# EPBC Conservation List

### List Identifiers
* EPBC Conservation list: __[dr656](https://lists.ala.org.au/speciesListItem/list/dr656)__ (and [dr656 in test](https://lists-test.ala.org.au/speciesListItem/list/dr656))
* BONN Conservation list: __[dr18987](https://lists.ala.org.au/speciesListItem/list/dr18987)__
* CAMBA Conservation list: __[dr18989](https://lists.ala.org.au/speciesListItem/list/dr18989)__
* JAMBA Conservation list: __[dr18988](https://lists.ala.org.au/speciesListItem/list/dr18988)__
* ROKAMBA Conservation list: __[dr18990](https://lists.ala.org.au/speciesListItem/list/dr18990)__

### Collections:
* EPBC:  __[dr656](https://collections.ala.org.au/public/show/dr656)__
* BONN:  __[dr18987](https://collections.ala.org.au/public/show/dr18987)__
* CAMBA:  __[dr18989](https://collections.ala.org.au/public/show/dr18989)__
* JAMBA:  __[dr18988](https://collections.ala.org.au/public/show/dr18988)__
* ROKAMBA:  __[dr18990](https://collections.ala.org.au/public/show/dr18990)__

## Source Data
* __[Threatened Species and Ecological Communities of National Environmental Significance (on data.gov.au)](https://data.gov.au/data/dataset/threatened-species-state-lists)__
* __[Dataset landing page](https://data.gov.au/data/dataset/threatened-species-state-lists/resource/78401dce-1f40-49d3-92c4-3713d6e34974)__
* __[Direct data download](https://data.gov.au/data/dataset/ae652011-f39e-4c6c-91b8-1dc2d2dfee8f/resource/78401dce-1f40-49d3-92c4-3713d6e34974/download/20221005spcs.csv)__
* __[API](https://data.gov.au/data/api/1/util/snippet/api_info.html?resource_id=78401dce-1f40-49d3-92c4-3713d6e34974)__


**Metadata URL**
https://data.gov.au/data/dataset/threatened-species-state-lists

**Metadata Description**

**EPBC**

This dataset contains information about species of national environmental significance as listed in the Environment Protection and Biodiversity Conservation Act 1999 (EPBC Act). Data provided includes:
- species names and threatened status
- indicative occurrence within each state, territory and marine area
- links to further information in the Species Profile and Threats Database (SPRAT).

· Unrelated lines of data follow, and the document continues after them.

-- ==== Sys2Proof/Machine/TickCore.lean ====
section
/-!
DEFINITION. The loop tick (R107-R123, R141): configuration that takes effect at a tick boundary (R14), the inputs, the update with
its holds and resumptions, the range decisions of AUTO, loop records and the recorder's check words.
-/

namespace Sys2Proof.Machine

/-- The other quantity's sign-extended average of a window (R108). -/
def winAverage (n : Nat) (sum : Int) : Int := (2 * sum + n) / (2 * n) * 1310720

namespace State

/-! ### Entries that take effect (R14, R110, R129) -/

/-- TH_REF takes the range in force for one threshold (R129, R169). -/
def thTake (s : State) (p i : Nat) (t : Tick) : State :=
  let r := s.thScale p (decide (2 ≤ i)) t
  let r := if r < 10 then r else s.rangeOf p (decide (2 ≤ i))
  (s.setFld (Pt.TH_REF p) (4 * i) 4 r).loadThresholds p t

/-- A span change of the port runs, in whichever state of the port. -/
def spanEntering (s : State) (p : Nat) : Bool :=
  match (s.px p).seqn with
  | .enSpanHold _ => true
  | .offSpan _ => true
  | _ => decide (s.spanStep p ≠ 0)

/-- A SPAN write that has to wait sets SPAN_PENDING, and one equal to the span being entered clears it (R62). -/
def spanAwaits (s : State) (p want : Nat) : State :=
  let goal := if s.spanEntering p then (s.px p).force.spanTo else s.rN (Pt.SPAN_ACTIVE p)
  if s.spanEntering p || decide (s.portState p = 1) || decide (s.portState p = 3) || s.cleared p then
    s.setBit (Pt.FORCE_STATUS p) ForceStatus.SPAN_PENDING (decide (want ≠ goal))
  else s

/-- A SPAN write takes effect at the tick boundary `t` (R60, R62): it starts a span change, or waits for one. -/
def spanWritten (s : State) (p : Nat) (t : Tick) : State :=
  let want := s.live p (Pt.SPAN p)
  if s.spanEntering p || decide (s.portState p = 1) || decide (s.portState p = 3) then s.spanAwaits p want
  else if s.portState p = 0 then s.offSpan p t
  else (s.modForce p fun f => { f with spanDue := decide (want ≠ s.rN (Pt.SPAN_ACTIVE p)) }).spanAwaits p want

/-- A write of the entry asks for a range (R142, R143): a range, a policy or a bound, and what TARGET decides from. -/
def asksRange (s : State) (p key : Nat) : Bool :=
  let c := s.slotOf p
  let target := decide (s.live p (Pt.LINK_PORT p) = 0xFF) && decide ((if regV c.mode then c.vPol else c.iPol) = 2)
  decide (key ∈ [Pt.IRNG_SEL p, Pt.VRNG_SEL p, Pt.IRNG_POLICY p, Pt.VRNG_POLICY p, Pt.IRNG_MIN p, Pt.IRNG_MAX p]) ||
    (target && decide (key ∈ [Pt.FORCE_SETPOINT p, Pt.PULSE_SETPOINT p, Pt.FORCE_MODE p, Pt.DOWN_TH p]))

Threatened species currently listed under the Environment Protection and Biodiversity Conservation Act 1999 (EPBC Act) sourced from the Department of Agriculture, Water and the Environment's Species Profiles and Threats database (SPRAT). Data includes: - Status of EPBC Act threatened, migratory, marine and cetacean species. - Available species recovery documents for EPBC Act species (recovery plan and conservation advice). - Species' taxonomy. - Status of State and Territory Government threatened species (indicative only). Please verify with relevant State and Territory Government agencies. - Species presence within State's, mainland Territory's, external Territory's and the Commonwealth marine area (indicative only). The report presents the current taxonomic understanding of a species. Every effort is made to maintain the accuracy of data that is used in this list. If a species is listed more than once on a statutory list (as a result of taxonomic change), it will be given more than one status in the status column (i.e. "status 1, status 2"). The status and presence of State and Territory Government threatened species should be verified with relevant agencies. Further details available at: https://www.environment.gov.au/cgi-bin/sprat/public/sprat.pl

**BONN**

The Bonn Convention appendices identify migratory taxa at and below the species level, as well as some whole families in Appendix II. The convention definition of migratory species is ‘the entire population or any geographically separate part of the population of any species or lower taxon of wild animals, a significant proportion of whose members cyclically and predictably cross one or more national jurisdictional boundaries’. This definition has been adopted in the EPBC Act. The family listings in Appendix II of the Bonn Convention do not explicitly include all members of each family and, for the purposes of the EPBC Act, the family listings include only those species which are native to Australia and are known to be cyclical and predictable migrants into and out of Australia. The taxonomy of families used in the Bonn Convention appendices is not regularly updated. The following codes are used in the Bonn Convention appendices: A1: species listed explicitly in Appendix 1; A2S: species listed explicitly in Appendix 2; A2H: species is member of a family listed in Appendix 2; and A2S*: species listed as a result of a recent taxonomic revision of a species listed explicitly in Appendix 2. More information is available at https://www.environment.gov.au/cgi-bin/sprat/public/publicshowmigratory.pl

**CAMBA**

This list of migratory species established under section 209 of the EPBC Act includes migratory species included in annexes established under the China-Australia Migratory Bird Agreement (CAMBA).

**JAMBA**

This list of migratory species established under section 209 of the EPBC Act includes migratory species included in annexes established under the Japan-Australia Migratory Bird Agreement (JAMBA).

**ROKAMBA**
This list of migratory species established under section 209 of the EPBC Act includes native, migratory species identified in a list established under, or an instrument made under, an international agreement approved by the Minister, such as the Republic of Korea-Australia Migratory Bird Agreement (ROKAMBA). See http://www.austlii.edu.au/au/other/dfat/treaties/2007/24.html



## Setup

In [6]:
import pandas as pd
import os
import sys
projectDir = "/Users/oco115/PycharmProjects/authoritative-lists/"
# projectDir = "/Users/new330/IdeaProjects/authoritative-lists/"
sys.path.append(os.path.abspath(projectDir + "source-code/includes"))
import list_functions as lf

sourceDataDir = projectDir + "source-data/EPBCA/"
processedDataDir = projectDir + "current-lists/conservation-lists/"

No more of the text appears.